▶ _Exercise description_: Among the records, which lines hold the word "induction"? Pick them out.

▶ _Given information_:
/-- An open page whose data bytes are written can be read for its CRC. -/
theorem exists_covered {s : State} (hv : s.frameValid = false) (hpage : PageWritten s) :
    ∃ covered, readFrameBytes (paddedPage s) 0 65 = .ok covered := by
  obtain ⟨t, ht⟩ := completeDataFrame_total (hpage hv)
  obtain ⟨covered, hcovered, -⟩ := completeDataFrame_ok ht
  exact ⟨covered, hcovered⟩

/-- A page of 64 bytes takes no padding. -/
theorem paddedPage_of_full {s : State} (h64 : s.fill = 64) : paddedPage s = s.fbBuf.store 0 s.page := by
  unfold paddedPage
  rw [h64]
  rfl

theorem fbData_completes (b : Byte) {s : State} (hs : Legal s) (hv : s.frameValid = false) (he : s.exhausted = false)
    (h63 : s.fill.toNat = 63) :
    ∃ covered, readFrameBytes ((s.fbBuf.store 64 b).store 0 s.page) 0 65 = .ok covered
      ∧ execFbData b s = .next { s with
          fbBuf := (((s.fbBuf.store 64 b).store 0 s.page).store 65 (lowByte (crc16 covered))).store 66
            (highByte (crc16 covered))
          page := s.page + 1
          fill := 64
          frameValid := true
          frameKind := .data
          responses := ⟨0, 0x0040⟩ :: s.responses } := by
  obtain ⟨-, -, -, hpage⟩ := hs
  have h64 : s.fill + 1 = 64 := (fill_succ_eq_64 s.fill).mpr h63
  have hpush : pushByte b s = { s with fbBuf := s.fbBuf.store 64 b, fill := 64 } := by
    rw [pushByte, dataIndex, h63, h64]
  obtain ⟨covered, hcovered⟩ := exists_covered (s := pushByte b s) hv (pageWritten_pushByte b hv (by omega) hpage)
  have hexec := (execFbData_last b hv he h63).trans (completeAndRespond_of_covered hcovered)
  have hpadded : paddedPage (pushByte b s) = (s.fbBuf.store 64 b).store 0 s.page := by
    rw [paddedPage_of_full h64, hpush]
  refine ⟨covered, hpadded ▸ hcovered, ?_⟩
  rw [hexec, completedFrame, hpadded, hpush]
  rfl

/-- Settles O22, from the equations of FB_DATA: the two rejects, a byte with room behind it, the 64th byte. -/
theorem fbDataPushesOneByte : Obligations.FbDataPushesOneByte := by
  refine ⟨fun x => decode_encode (i := .fbData x) rfl, fun b s =>
    ⟨execFbData_held b, execFbData_exhausted b, fun hv he hroom => ?_, fbData_completes b⟩⟩
  exact execFbData_room b hv he hroom

/-! ## FB_END -/

theorem execFbEnd_held {s : State} (hv : s.frameValid = true) : execFbEnd s = .next (afterReject 3 s) :=
  (if_pos hv).trans (congrArg Host.Outcome.next (reject_eq_afterReject .framePending s))

theorem execFbEnd_empty {s : State} (hv : s.frameValid = false) (hfill : s.fill.toNat = 0) :
    execFbEnd s = .next (respond 0 { s with exhausted := true }) := by
  have hzero : s.fill = 0 := BitVec.eq_of_toNat_eq hfill
  simp [execFbEnd, hv, hzero]

theorem execFbEnd_open {s : State} (hv : s.frameValid = false) (hfill : 1 ≤ s.fill.toNat) :
    execFbEnd s = completeAndRespond s := by
  have hne : s.fill ≠ 0 := fun h => by simp [h] at hfill
  exact (if_neg (Bool.eq_false_iff.mp hv)).trans (if_neg hne)

/-- FB_END on an open page of a legal state completes it (41_frame.md R152). -/
theorem execFbEnd_completes {s : State} (hs : Legal s) (hv : s.frameValid = false) (hfill : 1 ≤ s.fill.toNat) :
    ∃ covered, readFrameBytes (paddedPage s) 0 65 = .ok covered
      ∧ execFbEnd s = .next (respond (BitVec.ofNat 16 s.fill.toNat) (completedFrame s covered)) := by
  obtain ⟨-, -, -, hpage⟩ := hs
  obtain ⟨covered, hcovered⟩ := exists_covered hv hpage
  refine ⟨covered, hcovered, ?_⟩
  rw [execFbEnd_open hv hfill, completeAndRespond_of_covered hcovered, zext16_eq_ofNat]
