-- ==== Sys2Proof/Machine/Transactions.lean ====
section
/-! DEFINITION. The Transaction Orchestrator, the four commands (spec/45_transactions.md). Operands are read from the
latches acceptance filled (R33, R65). -/

namespace Sys2Proof.Machine

/-- The end of a frame the engine sends: WAIT_ACK with the commands' bound `T_ACK`. -/
def awaitAck (s : State) : Res :=
  waitAck s.cfg.tAck s

/-- PREFIX (R180). -/
def prefixPart (s : State) : Res :=
  (busRecovery s).andThen fun s =>
  (awaitAck (sendDevAddr s.regs.devb false (setPhase .started (startSignal s)))).andThen fun s =>
  (sendByteAddr s.regs.byteAddr (setPhase .addrWritten s)).andThen fun s =>
  .ok (setPhase .byteAddrSent s)

/-- READ_PREFIX (R181). -/
def readPrefixPart (s : State) : Res :=
  (prefixPart s).andThen fun s =>
  let t := startSignal (setPhase .dataPhase s)
  awaitAck (sendDevAddr t.regs.devb true t)

/-- A data byte of a write: SHIFT_OUT, then WAIT_ACK (R185, R187). -/
def sendByte (b : Byte) (s : State) : Res :=
  awaitAck (shiftOut b s)

/-- R185, after acceptance. -/
def writeByteBody (s : State) : Res :=
  (prefixPart s).andThen fun s =>
  (sendByte (s.regs.wdata.headD 0) (setPhase .dataPhase s)).andThen fun s =>
  .ok (stopSignal s)

/-- R187: the loop over the data bytes, the first of which has index `i`. -/
def sendBytes : List Byte → Nat → State → Res
  | [], _, s => .ok s
  | b :: bs, i, s => (sendByte b (setIdx i s)).andThen (sendBytes bs (i + 1))

/-- R187, after acceptance. -/
def writePageBody (s : State) : Res :=
  (prefixPart s).andThen fun s =>
  (sendBytes (pageData s.regs.wdata s.regs.count) 0 (setIdx 0 (setPhase .dataPhase s))).andThen fun s =>
  .ok (stopSignal s)

/-- The end of a read: WAIT_NACK with the bound `T_NACK`, then STOP (R190, R192). -/
def endRead (s : State) : Res :=
  (waitNack s.cfg.tNack s).andThen fun s => .ok (stopSignal s)

/-- R190: `RBYTE <- SHIFT_IN`. -/
def receiveRbyte (s : State) : State :=
  let t := shiftIn s
  { t with regs := { t.regs with rbyte := t.regs.sr } }

/-- R190, after acceptance. -/
def readByteBody (s : State) : Res :=
  (readPrefixPart s).andThen fun s => endRead (receiveRbyte s)

/-- R192: `RBUF <- empty`. -/
def clearRbuf (s : State) : State :=
  { s with regs := { s.regs with rbuf := [] } }

/-- R192: `RBUF[IDX] <- SHIFT_IN`; the bytes come in index order, so the next one goes to the end (log 17). -/
def receiveIntoRbuf (i : Nat) (s : State) : State :=
  let t := shiftIn (setIdx i s)
  { t with regs := { t.regs with rbuf := t.regs.rbuf ++ [t.regs.sr] } }

/-- R192: the loop, with the number of bytes still to come; the next one has index `i`. -/
def receiveBytes : Nat → Nat → State → Res
  | 0, _, s => .ok s
  | 1, i, s => endRead (driveSda true (receiveIntoRbuf i s))
  | n + 2, i, s => receiveBytes (n + 1) (i + 1) (masterAck (receiveIntoRbuf i s))

/-- R192, after acceptance. -/
def readPageBody (s : State) : Res :=
  (readPrefixPart s).andThen fun s => receiveBytes s.regs.count 0 (setIdx 0 (clearRbuf s))

/-- WRITE_BYTE (R185). -/
def execWriteByte (dev : Descriptor) (a d : Byte) (s : State) : Answer :=
  match commandRefusal dev s with
  | some r => .refused r
  | none => endCommand (writeByteBody (accept dev .writeByte a [d] s.regs.count s))

/-- WRITE_PAGE (R187). -/
def execWritePage (dev : Descriptor) (a : Byte) (data : List Byte) (count : Nat) (s : State) : Answer :=
  match writePageRefusal dev data count s with
  | some r => .refused r
  | none => endCommand (writePageBody (accept dev .writePage a data count s))

/-- READ_BYTE (R190). -/
def execReadByte (dev : Descriptor) (a : Byte) (s : State) : Answer :=
  match commandRefusal dev s with
  | some r => .refused r
  | none => endCommand (readByteBody (accept dev .readByte a s.regs.wdata s.regs.count s))

/-- READ_PAGE (R192). -/
def execReadPage (dev : Descriptor) (a : Byte) (count : Nat) (s : State) : Answer :=
  match readPageRefusal dev count s with
  | some r => .refused r
  | none => endCommand (readPageBody (accept dev .readPage a s.regs.wdata count s))

end Sys2Proof.Machine
end

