theorem sentMarks_append (vs ws : List Level) : sentMarks (vs ++ ws) = sentMarks vs ++ sentMarks ws := by
  simp [sentMarks]

theorem sendDevAddr_ran (d : Byte) (rw : Bool) (s : State) :
    Ran s (sendDevAddr d rw s) (marked s.regs.desc (frameMarks (deviceFrame d rw))) [] := by
  obtain ⟨h1, h2⟩ := sendAddressBits_spec d 7 s
  have := h1.trans (bitCell_ran rw (sendAddressBits d 7 s))
  rw [h2] at this
  rw [frameMarks, bitsOf_deviceFrame, sentMarks_append, marked_append]
  exact this

@[simp] theorem sendDevAddr_regs (d : Byte) (rw : Bool) (s : State) :
    (sendDevAddr d rw s).regs = { s.regs with bitIdx := 1 } := by
  rw [sendDevAddr, bitCell_regs, (sendAddressBits_spec d 7 s).2]
  simp

/-! ## SHIFT_IN -/

@[simp] theorem receivedMarks_nil : receivedMarks [] = [] := rfl
@[simp] theorem receivedMarks_cons (v : Level) (vs : List Level) :
    receivedMarks (v :: vs) = [.c true, .r v, .c false] ++ receivedMarks vs := rfl

/-- Marks that move only the clock leave the data line alone. -/
theorem Ran.sdaSame {s t : State} {dev : Descriptor} {ms : List Mark} {ps : List Phase}
    (h : Ran s t (marked dev ms) ps) (hne : dev.scl ≠ dev.sda) (hms : ∀ v, .d v ∉ ms) :
    t.bus.dirOf dev.sda = s.bus.dirOf dev.sda ∧ t.bus.outOf dev.sda = s.bus.outOf dev.sda := by
  refine h.lineSame fun l' g hm => ?_
  simp only [marked, List.mem_map] at hm
  obtain ⟨m, hm, he⟩ := hm
  cases m with
  | c v => rw [Mark.access, Access.set.injEq] at he; rw [← he.1]; exact hne
  | d v => exact absurd hm (hms v)
  | r v => simp [Mark.access] at he

theorem receiveBit_spec (i : Nat) (s : State) (hne : s.regs.desc.scl ≠ s.regs.desc.sda)
    (hf : s.bus.dirOf s.regs.desc.sda = .float) :
    Ran s (receiveBit i s) (marked s.regs.desc (receivedMarks [!s.lowAt 1 s.regs.desc.sda])) [] ∧
      (receiveBit i s).regs =
        { s.regs with sr := writeBit s.regs.sr i (!s.lowAt 1 s.regs.desc.sda) } := by
  have h1 := driveScl_ran true s
  have hv : sampled s.regs.desc.sda (driveScl true s) = !s.lowAt 1 s.regs.desc.sda := by
    rw [sampled_of_float ((h1.sdaSame hne (by simp)).1.trans hf), h1.lowAt]
    simp
  have h2 := (regIn_ran s.regs.desc.sda (driveScl true s)).trans (setSr_ran (writeBit s.regs.sr i
    (!s.lowAt 1 s.regs.desc.sda)) (regIn s.regs.desc.sda (driveScl true s)))
  rw [hv] at h2
  have h3 := (h1.trans h2).trans (driveScl_ran false _)
  refine ⟨?_, by simp [receiveBit, hv]⟩
  simpa [receiveBit, hv, Mark.access] using h3

/-- The result of receiving levels into the bits `n-1` down. -/
def writeBits (b : Byte) : Nat → List Level → Byte
  | n + 1, v :: vs => writeBits (writeBit b n v) n vs
  | _, _ => b

/-- The levels of the next `n` received bits when the first access comes after `k` others. -/
def nextLevels (s : State) (sda : Nat) : Nat → Nat → List Level
  | 0, _ => []
  | n + 1, k => (!s.lowAt (k + 1) sda) :: nextLevels s sda n (k + 3)

theorem Ran.nextLevels_eq {s t : State} {as : List Access} {ps : List Phase} (h : Ran s t as ps) (l n k : Nat) :
    nextLevels t l n k = nextLevels s l n (as.length + k) := by
  induction n generalizing k with
  | zero => rfl
  | succ n ih => simp only [nextLevels, ih, h.lowAt, Nat.add_assoc]

theorem nextLevels_eight (s : State) (sda k : Nat) : nextLevels s sda 8 k = levelsAhead s sda k := by
  simp [nextLevels, levelsAhead, List.range, List.range.loop, Nat.add_assoc]

theorem receiveBits_spec (n : Nat) (s : State) (hne : s.regs.desc.scl ≠ s.regs.desc.sda)
    (hf : s.bus.dirOf s.regs.desc.sda = .float) :
    Ran s (receiveBits n s) (marked s.regs.desc (receivedMarks (nextLevels s s.regs.desc.sda n 0))) [] ∧
      (receiveBits n s).regs =
        { s.regs with
          sr := writeBits s.regs.sr n (nextLevels s s.regs.desc.sda n 0)
          bitIdx := if n = 0 then s.regs.bitIdx else 0 } := by
  induction n generalizing s with
  | zero => exact ⟨ran_refl s _, rfl⟩
  | succ n ih =>
    have hb := setBitIdx_ran n s
    obtain ⟨h1, h2⟩ := receiveBit_spec n (setBitIdx n s) (by simpa using hne) (by simpa using hf)
    have h3 := hb.trans h1
    have hl : (setBitIdx n s).lowAt 1 s.regs.desc.sda = s.lowAt 1 s.regs.desc.sda := by rw [hb.lowAt]; simp
    simp only [setBitIdx_regs, hl, List.nil_append] at h1 h2 h3
    obtain ⟨k1, k2⟩ := ih (receiveBit n (setBitIdx n s)) (by rw [h2]; exact hne)
      (by rw [h2]; exact (h3.sdaSame hne (by simp)).1.trans hf)
    have hn : nextLevels (receiveBit n (setBitIdx n s)) s.regs.desc.sda n 0 = nextLevels s s.regs.desc.sda n 3 := by
      rw [h3.nextLevels_eq]; simp
    simp only [h2, hn] at k1 k2
    refine ⟨?_, ?_⟩
    · simpa [receiveBits, nextLevels] using h3.trans k1
    · rw [receiveBits, k2]
      cases n <;> simp [nextLevels, writeBits]

/-- R145: the result is the eight levels, the first in bit 7. -/
theorem writeBits_eight (a b c d e f g h : Level) :
    writeBits 0 8 [a, b, c, d, e, f, g, h] = byteOfBits [a, b, c, d, e, f, g, h] := by
  revert a b c d e f g h
  decide

theorem shiftIn_spec (s : State) (hne : s.regs.desc.scl ≠ s.regs.desc.sda)
    (hf : s.bus.dirOf s.regs.desc.sda = .float) :
    Ran s (shiftIn s) (marked s.regs.desc (receivedMarks (levelsAhead s s.regs.desc.sda 0))) [] ∧
      (shiftIn s).regs =
        { s.regs with sr := byteOfBits (levelsAhead s s.regs.desc.sda 0), bitIdx := 0 } := by
  have hb := setSr_ran 0 s
  obtain ⟨h1, h2⟩ := receiveBits_spec 8 (setSr 0 s) (by simpa using hne) (by simpa using hf)
  have hn : nextLevels (setSr 0 s) s.regs.desc.sda 8 0 = levelsAhead s s.regs.desc.sda 0 := by
    rw [hb.nextLevels_eq, ← nextLevels_eight]; simp
  simp only [setSr_regs, hn] at h1 h2
  refine ⟨by simpa [shiftIn] using hb.trans h1, ?_⟩
  rw [shiftIn, h2]
  simp only [levelsAhead, List.range, List.range.loop, List.map_cons, List.map_nil, Regs.mk.injEq,
    true_and, and_true]
  exact ⟨writeBits_eight .., rfl⟩

/-! ## WAIT_ACK, WAIT_NACK -/

/-- A floated data line after `DRIVE(sda,1); DRIVE(scl,1)`. -/
theorem floated_for_poll (s : State) (hne : s.regs.desc.scl ≠ s.regs.desc.sda)
    (hin : s.regs.desc.sda < s.bus.dir.length) :
    (driveScl true (driveSda true s)).bus.dirOf s.regs.desc.sda = .float := by
  have h := (driveSda_ran true s).driveScl true (by simp)
  have := h.dirOf s.regs.desc.sda
  rw [this]
  simp [Mark.access, directionOf, dirAfter, hne, hin]

theorem ackPulse_seen (t m : Nat) (s : State) (hne : s.regs.desc.scl ≠ s.regs.desc.sda)
    (hin : s.regs.desc.sda < s.bus.dir.length) (hm : m < t) (h : seenAfter s s.regs.desc.sda false 2 m) :
    ∃ u, ackPulse t s = (true, u) ∧ Ran s u (marked s.regs.desc (ackMarks m true)) [] ∧
      u.regs = { s.regs with poll := m + 1 } := by
  have h1 := (driveSda_ran true s).driveScl true (by simp)
  have h2 := h1.trans (clearPoll_ran _)
  obtain ⟨u, k1, k2, k3⟩ := pollSda_seen false m t (clearPoll (driveScl true (driveSda true s)))
    (by simpa using floated_for_poll s hne hin) hm ((h2.seenAfter_iff _ _ _ _).2 (by simpa using h))
  have h3 := (h2.trans k2).trans (driveScl_ran false u)
  refine ⟨driveScl false u, by simp [ackPulse, pollFrom0, k1], ?_, by simp [k3]⟩
  simpa [k3, ackMarks] using h3

theorem ackPulse_never (t : Nat) (s : State) (hne : s.regs.desc.scl ≠ s.regs.desc.sda)
    (hin : s.regs.desc.sda < s.bus.dir.length) (h : neverSeen s s.regs.desc.sda false 2 t) :
    ∃ u, ackPulse t s = (false, u) ∧ Ran s u (marked s.regs.desc (ackMarks t false)) [] ∧
      u.regs = { s.regs with poll := t } := by
  have h1 := (driveSda_ran true s).driveScl true (by simp)
  have h2 := h1.trans (clearPoll_ran _)
  obtain ⟨u, k1, k2, k3⟩ := pollSda_never false t (clearPoll (driveScl true (driveSda true s)))
    (by simpa using floated_for_poll s hne hin) ((h2.neverSeen_iff _ _ _ _).2 (by simpa using h))
  have h3 := (h2.trans k2).trans (driveScl_ran false u)
  refine ⟨driveScl false u, by simp [ackPulse, pollFrom0, k1], ?_, by simp [k3]⟩
  simpa [k3, ackMarks] using h3

theorem waitAck_seen (t m : Nat) (s : State) (hne : s.regs.desc.scl ≠ s.regs.desc.sda)
    (hin : s.regs.desc.sda < s.bus.dir.length) (hm : m < t) (h : seenAfter s s.regs.desc.sda false 2 m) :
    ∃ u, waitAck t s = .ok u ∧ Ran s u (marked s.regs.desc (ackMarks m true)) [] ∧
      u.regs = { s.regs with poll := m + 1 } := by
  obtain ⟨u, h1, h2, h3⟩ := ackPulse_seen t m s hne hin hm h
  exact ⟨u, by simp [waitAck, h1], h2, h3⟩

theorem waitAck_never (t : Nat) (s : State) (hne : s.regs.desc.scl ≠ s.regs.desc.sda)
    (hin : s.regs.desc.sda < s.bus.dir.length) (h : neverSeen s s.regs.desc.sda false 2 t) :
    ∃ u, waitAck t s = .raised u ∧ Ran s u (marked s.regs.desc (ackMarks t false)) [.idle] ∧
      u.regs = { s.regs with poll := t, ok := false, err := some .noAck, phase := .idle } := by
  obtain ⟨u, h1, h2, h3⟩ := ackPulse_never t s hne hin h
  exact ⟨raiseError .noAck u, by simp [waitAck, h1], by simpa using h2.trans (raiseError_ran .noAck u), by simp [h3]⟩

▶ _Task result_:
  induction n generalizing k with
  induction n generalizing s with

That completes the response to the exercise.